◆ **What is needed**: Using the entries that follow, give the number of lines containing the string "signIndicator". Write nothing besides that number.

◆ **Data**:
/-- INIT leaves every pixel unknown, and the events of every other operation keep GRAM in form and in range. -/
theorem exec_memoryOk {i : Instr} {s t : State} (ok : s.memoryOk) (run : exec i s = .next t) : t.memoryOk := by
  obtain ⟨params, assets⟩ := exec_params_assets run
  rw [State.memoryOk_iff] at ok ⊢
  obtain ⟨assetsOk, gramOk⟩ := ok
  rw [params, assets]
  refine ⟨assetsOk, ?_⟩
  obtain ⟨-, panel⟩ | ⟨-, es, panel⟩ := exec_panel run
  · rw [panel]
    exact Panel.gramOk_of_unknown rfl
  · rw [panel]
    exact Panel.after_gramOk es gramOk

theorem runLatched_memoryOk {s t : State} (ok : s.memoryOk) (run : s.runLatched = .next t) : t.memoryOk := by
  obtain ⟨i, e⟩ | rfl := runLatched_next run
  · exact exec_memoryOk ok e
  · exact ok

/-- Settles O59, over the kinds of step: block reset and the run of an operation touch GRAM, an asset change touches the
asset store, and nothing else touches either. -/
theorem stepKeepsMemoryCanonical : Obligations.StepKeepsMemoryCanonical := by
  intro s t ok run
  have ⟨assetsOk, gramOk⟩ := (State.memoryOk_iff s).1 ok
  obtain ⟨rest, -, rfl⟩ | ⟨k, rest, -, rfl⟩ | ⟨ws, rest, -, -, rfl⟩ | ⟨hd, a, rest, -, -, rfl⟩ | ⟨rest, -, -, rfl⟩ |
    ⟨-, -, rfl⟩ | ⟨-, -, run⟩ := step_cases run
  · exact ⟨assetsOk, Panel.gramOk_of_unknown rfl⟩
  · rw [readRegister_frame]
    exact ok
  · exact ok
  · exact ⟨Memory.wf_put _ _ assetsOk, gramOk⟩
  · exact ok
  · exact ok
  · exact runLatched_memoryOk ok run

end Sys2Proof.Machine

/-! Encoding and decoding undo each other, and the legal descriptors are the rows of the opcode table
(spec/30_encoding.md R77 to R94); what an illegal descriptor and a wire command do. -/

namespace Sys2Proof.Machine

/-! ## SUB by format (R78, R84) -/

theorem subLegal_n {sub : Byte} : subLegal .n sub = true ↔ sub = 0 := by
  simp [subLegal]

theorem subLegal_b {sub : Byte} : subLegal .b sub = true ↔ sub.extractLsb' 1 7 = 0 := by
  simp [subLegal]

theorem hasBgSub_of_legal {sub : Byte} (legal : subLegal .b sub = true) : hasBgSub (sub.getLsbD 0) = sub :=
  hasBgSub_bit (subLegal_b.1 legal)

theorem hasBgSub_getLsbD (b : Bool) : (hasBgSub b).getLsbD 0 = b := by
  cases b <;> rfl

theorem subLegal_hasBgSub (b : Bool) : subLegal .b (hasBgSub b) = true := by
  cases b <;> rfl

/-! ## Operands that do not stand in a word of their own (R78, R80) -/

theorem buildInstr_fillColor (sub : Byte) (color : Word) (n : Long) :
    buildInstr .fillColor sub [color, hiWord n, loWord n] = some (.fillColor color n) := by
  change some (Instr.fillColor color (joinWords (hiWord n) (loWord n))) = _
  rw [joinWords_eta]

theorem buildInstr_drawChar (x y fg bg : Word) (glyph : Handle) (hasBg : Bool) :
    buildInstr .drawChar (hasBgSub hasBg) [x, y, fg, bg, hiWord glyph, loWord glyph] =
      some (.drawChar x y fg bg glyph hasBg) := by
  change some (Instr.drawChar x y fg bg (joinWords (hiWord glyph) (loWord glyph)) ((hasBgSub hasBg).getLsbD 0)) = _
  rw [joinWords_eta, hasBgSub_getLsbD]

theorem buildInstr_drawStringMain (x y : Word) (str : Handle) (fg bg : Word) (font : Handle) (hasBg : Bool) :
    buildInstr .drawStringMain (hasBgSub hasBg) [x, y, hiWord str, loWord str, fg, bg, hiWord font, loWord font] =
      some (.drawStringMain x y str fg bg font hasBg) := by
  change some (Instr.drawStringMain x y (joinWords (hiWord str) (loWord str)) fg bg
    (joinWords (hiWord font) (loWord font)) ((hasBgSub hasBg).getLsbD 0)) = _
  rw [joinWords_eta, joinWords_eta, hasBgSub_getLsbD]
---
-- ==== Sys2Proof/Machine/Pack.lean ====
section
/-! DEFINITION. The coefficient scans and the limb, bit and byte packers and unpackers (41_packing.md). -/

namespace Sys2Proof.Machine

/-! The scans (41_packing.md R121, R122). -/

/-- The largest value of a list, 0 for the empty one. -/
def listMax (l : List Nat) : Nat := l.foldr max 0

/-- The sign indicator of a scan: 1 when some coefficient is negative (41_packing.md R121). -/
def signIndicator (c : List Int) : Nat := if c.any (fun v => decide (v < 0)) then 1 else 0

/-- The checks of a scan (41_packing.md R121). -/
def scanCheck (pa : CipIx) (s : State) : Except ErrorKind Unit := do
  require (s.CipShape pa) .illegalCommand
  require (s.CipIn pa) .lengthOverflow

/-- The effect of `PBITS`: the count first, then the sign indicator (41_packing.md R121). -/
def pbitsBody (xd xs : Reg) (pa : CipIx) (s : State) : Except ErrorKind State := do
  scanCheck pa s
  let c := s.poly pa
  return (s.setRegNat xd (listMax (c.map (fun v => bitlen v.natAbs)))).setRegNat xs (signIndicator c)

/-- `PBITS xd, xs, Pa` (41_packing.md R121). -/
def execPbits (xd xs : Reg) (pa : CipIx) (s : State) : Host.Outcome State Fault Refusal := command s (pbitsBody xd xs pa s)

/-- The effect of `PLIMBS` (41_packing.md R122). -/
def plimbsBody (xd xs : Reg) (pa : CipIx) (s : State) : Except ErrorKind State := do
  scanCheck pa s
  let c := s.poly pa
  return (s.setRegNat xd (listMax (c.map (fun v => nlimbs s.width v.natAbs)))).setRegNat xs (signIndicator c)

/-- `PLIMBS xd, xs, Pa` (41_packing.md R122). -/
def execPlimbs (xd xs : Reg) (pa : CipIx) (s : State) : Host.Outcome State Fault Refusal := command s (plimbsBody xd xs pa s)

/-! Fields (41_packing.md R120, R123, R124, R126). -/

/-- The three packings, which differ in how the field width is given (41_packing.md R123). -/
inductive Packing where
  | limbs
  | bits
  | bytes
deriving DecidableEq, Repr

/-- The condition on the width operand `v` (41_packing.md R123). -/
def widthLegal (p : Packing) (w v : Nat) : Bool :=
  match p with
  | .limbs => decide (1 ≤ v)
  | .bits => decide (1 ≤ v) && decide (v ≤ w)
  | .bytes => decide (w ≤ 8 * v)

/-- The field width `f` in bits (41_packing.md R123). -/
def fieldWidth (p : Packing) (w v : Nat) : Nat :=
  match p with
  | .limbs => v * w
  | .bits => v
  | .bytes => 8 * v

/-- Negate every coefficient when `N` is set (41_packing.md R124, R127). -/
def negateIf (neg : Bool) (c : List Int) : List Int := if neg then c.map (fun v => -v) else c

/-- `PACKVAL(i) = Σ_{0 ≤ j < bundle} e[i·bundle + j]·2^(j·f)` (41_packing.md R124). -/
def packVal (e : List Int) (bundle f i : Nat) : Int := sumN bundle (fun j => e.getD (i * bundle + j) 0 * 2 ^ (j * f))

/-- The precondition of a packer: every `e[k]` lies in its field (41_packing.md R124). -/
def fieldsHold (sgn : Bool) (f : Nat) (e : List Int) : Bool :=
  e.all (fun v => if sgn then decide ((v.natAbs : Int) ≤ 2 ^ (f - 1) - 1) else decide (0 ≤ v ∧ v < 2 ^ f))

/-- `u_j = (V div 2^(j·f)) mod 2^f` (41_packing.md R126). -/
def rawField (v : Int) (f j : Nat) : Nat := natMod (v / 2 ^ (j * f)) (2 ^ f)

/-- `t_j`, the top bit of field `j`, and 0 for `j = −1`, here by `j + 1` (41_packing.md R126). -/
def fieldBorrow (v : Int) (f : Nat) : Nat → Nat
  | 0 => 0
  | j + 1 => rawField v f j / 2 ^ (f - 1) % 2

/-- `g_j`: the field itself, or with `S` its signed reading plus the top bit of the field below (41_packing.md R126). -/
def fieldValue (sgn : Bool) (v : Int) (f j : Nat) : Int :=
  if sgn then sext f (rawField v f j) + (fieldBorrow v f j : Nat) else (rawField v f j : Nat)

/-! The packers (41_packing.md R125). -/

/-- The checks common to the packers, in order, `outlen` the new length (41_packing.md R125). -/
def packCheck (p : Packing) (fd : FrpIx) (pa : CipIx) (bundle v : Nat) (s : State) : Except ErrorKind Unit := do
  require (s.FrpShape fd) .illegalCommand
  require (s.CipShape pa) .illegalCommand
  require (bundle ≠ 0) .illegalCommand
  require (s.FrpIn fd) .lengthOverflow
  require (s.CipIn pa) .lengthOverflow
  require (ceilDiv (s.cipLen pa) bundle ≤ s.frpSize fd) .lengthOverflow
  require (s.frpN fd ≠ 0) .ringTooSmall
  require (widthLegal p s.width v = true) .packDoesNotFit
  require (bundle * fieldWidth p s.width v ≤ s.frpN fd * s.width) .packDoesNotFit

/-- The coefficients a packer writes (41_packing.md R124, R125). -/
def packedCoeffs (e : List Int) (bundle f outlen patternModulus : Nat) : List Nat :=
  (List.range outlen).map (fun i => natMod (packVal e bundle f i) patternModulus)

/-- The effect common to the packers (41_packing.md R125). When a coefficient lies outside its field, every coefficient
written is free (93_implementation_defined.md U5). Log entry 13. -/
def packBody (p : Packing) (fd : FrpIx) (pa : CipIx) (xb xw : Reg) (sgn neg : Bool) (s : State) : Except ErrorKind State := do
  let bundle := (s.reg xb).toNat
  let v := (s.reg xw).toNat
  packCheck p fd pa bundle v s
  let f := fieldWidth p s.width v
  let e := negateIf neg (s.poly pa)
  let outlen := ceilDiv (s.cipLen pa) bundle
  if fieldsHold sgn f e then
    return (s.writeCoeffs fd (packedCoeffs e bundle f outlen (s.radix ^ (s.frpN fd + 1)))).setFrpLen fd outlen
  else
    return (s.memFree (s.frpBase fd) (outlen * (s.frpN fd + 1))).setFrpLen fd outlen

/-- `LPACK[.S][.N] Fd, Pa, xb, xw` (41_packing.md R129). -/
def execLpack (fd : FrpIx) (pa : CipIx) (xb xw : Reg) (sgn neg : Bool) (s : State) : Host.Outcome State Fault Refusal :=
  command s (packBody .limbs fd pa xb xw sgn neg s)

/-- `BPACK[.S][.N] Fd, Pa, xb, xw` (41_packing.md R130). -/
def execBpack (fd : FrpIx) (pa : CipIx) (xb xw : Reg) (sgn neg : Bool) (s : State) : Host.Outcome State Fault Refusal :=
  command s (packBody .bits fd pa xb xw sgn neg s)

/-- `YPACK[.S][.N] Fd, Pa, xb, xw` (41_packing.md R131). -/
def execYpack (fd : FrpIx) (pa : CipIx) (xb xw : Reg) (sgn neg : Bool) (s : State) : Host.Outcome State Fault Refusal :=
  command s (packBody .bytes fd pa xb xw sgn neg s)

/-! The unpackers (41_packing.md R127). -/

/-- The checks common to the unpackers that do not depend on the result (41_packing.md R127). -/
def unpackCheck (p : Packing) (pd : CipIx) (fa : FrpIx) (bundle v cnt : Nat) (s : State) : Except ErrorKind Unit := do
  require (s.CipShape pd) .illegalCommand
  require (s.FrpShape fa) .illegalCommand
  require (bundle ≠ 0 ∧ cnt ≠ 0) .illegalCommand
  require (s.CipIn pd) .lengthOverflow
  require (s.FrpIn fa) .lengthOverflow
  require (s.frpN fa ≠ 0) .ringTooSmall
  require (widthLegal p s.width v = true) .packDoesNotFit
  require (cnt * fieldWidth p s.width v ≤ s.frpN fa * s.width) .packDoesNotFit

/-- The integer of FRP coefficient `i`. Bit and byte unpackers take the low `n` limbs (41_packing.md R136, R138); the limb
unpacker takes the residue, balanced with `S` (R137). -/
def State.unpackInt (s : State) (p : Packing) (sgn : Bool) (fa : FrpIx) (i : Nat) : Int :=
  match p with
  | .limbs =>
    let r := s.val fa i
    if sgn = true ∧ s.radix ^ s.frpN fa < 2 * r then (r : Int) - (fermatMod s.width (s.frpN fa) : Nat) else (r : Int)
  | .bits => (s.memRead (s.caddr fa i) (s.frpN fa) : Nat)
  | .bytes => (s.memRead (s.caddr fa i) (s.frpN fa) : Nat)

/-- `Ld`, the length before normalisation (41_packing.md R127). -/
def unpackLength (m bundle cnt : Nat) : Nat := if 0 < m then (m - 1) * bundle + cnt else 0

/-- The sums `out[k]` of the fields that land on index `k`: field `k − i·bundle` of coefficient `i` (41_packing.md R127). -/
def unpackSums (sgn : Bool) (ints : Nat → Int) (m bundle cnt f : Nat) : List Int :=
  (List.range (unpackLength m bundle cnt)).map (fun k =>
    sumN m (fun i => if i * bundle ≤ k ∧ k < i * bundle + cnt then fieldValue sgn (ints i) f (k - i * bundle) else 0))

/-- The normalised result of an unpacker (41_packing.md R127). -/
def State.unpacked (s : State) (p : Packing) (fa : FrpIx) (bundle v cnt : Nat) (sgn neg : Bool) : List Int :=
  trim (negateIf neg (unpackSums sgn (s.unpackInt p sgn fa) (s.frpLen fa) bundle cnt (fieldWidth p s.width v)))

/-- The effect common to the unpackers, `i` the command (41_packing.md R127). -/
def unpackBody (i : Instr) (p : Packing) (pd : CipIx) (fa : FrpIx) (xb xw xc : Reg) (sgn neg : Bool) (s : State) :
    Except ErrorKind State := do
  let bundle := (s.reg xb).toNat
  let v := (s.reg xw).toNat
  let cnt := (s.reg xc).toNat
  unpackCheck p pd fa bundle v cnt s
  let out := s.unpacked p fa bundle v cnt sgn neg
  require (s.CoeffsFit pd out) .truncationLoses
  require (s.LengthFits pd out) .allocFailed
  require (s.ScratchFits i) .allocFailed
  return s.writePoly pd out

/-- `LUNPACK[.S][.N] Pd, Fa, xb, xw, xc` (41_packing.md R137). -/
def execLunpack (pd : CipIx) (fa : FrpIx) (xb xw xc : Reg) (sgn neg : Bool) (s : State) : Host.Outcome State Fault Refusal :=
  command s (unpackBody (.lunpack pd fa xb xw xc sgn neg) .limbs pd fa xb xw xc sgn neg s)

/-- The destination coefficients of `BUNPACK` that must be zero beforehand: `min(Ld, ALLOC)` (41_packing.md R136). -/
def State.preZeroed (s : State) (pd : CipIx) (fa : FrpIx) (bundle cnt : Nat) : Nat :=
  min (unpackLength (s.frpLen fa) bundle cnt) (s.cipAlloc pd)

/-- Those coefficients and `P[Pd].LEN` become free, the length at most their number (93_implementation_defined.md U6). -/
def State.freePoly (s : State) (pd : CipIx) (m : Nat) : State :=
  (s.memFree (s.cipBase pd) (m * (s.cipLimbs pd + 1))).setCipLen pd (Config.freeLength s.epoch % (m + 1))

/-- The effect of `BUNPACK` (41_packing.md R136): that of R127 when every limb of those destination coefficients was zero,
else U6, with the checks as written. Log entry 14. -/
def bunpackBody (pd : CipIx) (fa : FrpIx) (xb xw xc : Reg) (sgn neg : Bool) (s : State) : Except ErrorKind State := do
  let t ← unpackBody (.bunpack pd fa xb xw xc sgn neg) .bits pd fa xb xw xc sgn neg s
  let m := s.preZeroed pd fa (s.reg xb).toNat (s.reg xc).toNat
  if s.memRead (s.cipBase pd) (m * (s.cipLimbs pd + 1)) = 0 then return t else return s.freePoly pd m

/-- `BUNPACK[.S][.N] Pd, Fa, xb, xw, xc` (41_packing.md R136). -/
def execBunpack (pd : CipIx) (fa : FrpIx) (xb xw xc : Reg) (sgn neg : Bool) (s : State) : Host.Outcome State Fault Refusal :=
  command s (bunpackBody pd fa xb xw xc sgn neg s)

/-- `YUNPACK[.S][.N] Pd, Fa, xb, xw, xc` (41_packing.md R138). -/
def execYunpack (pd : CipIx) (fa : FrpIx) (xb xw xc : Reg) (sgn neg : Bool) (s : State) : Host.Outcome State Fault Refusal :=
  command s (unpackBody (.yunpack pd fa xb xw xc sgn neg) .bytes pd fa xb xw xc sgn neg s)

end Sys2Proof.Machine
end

◆ **Solution below**: 3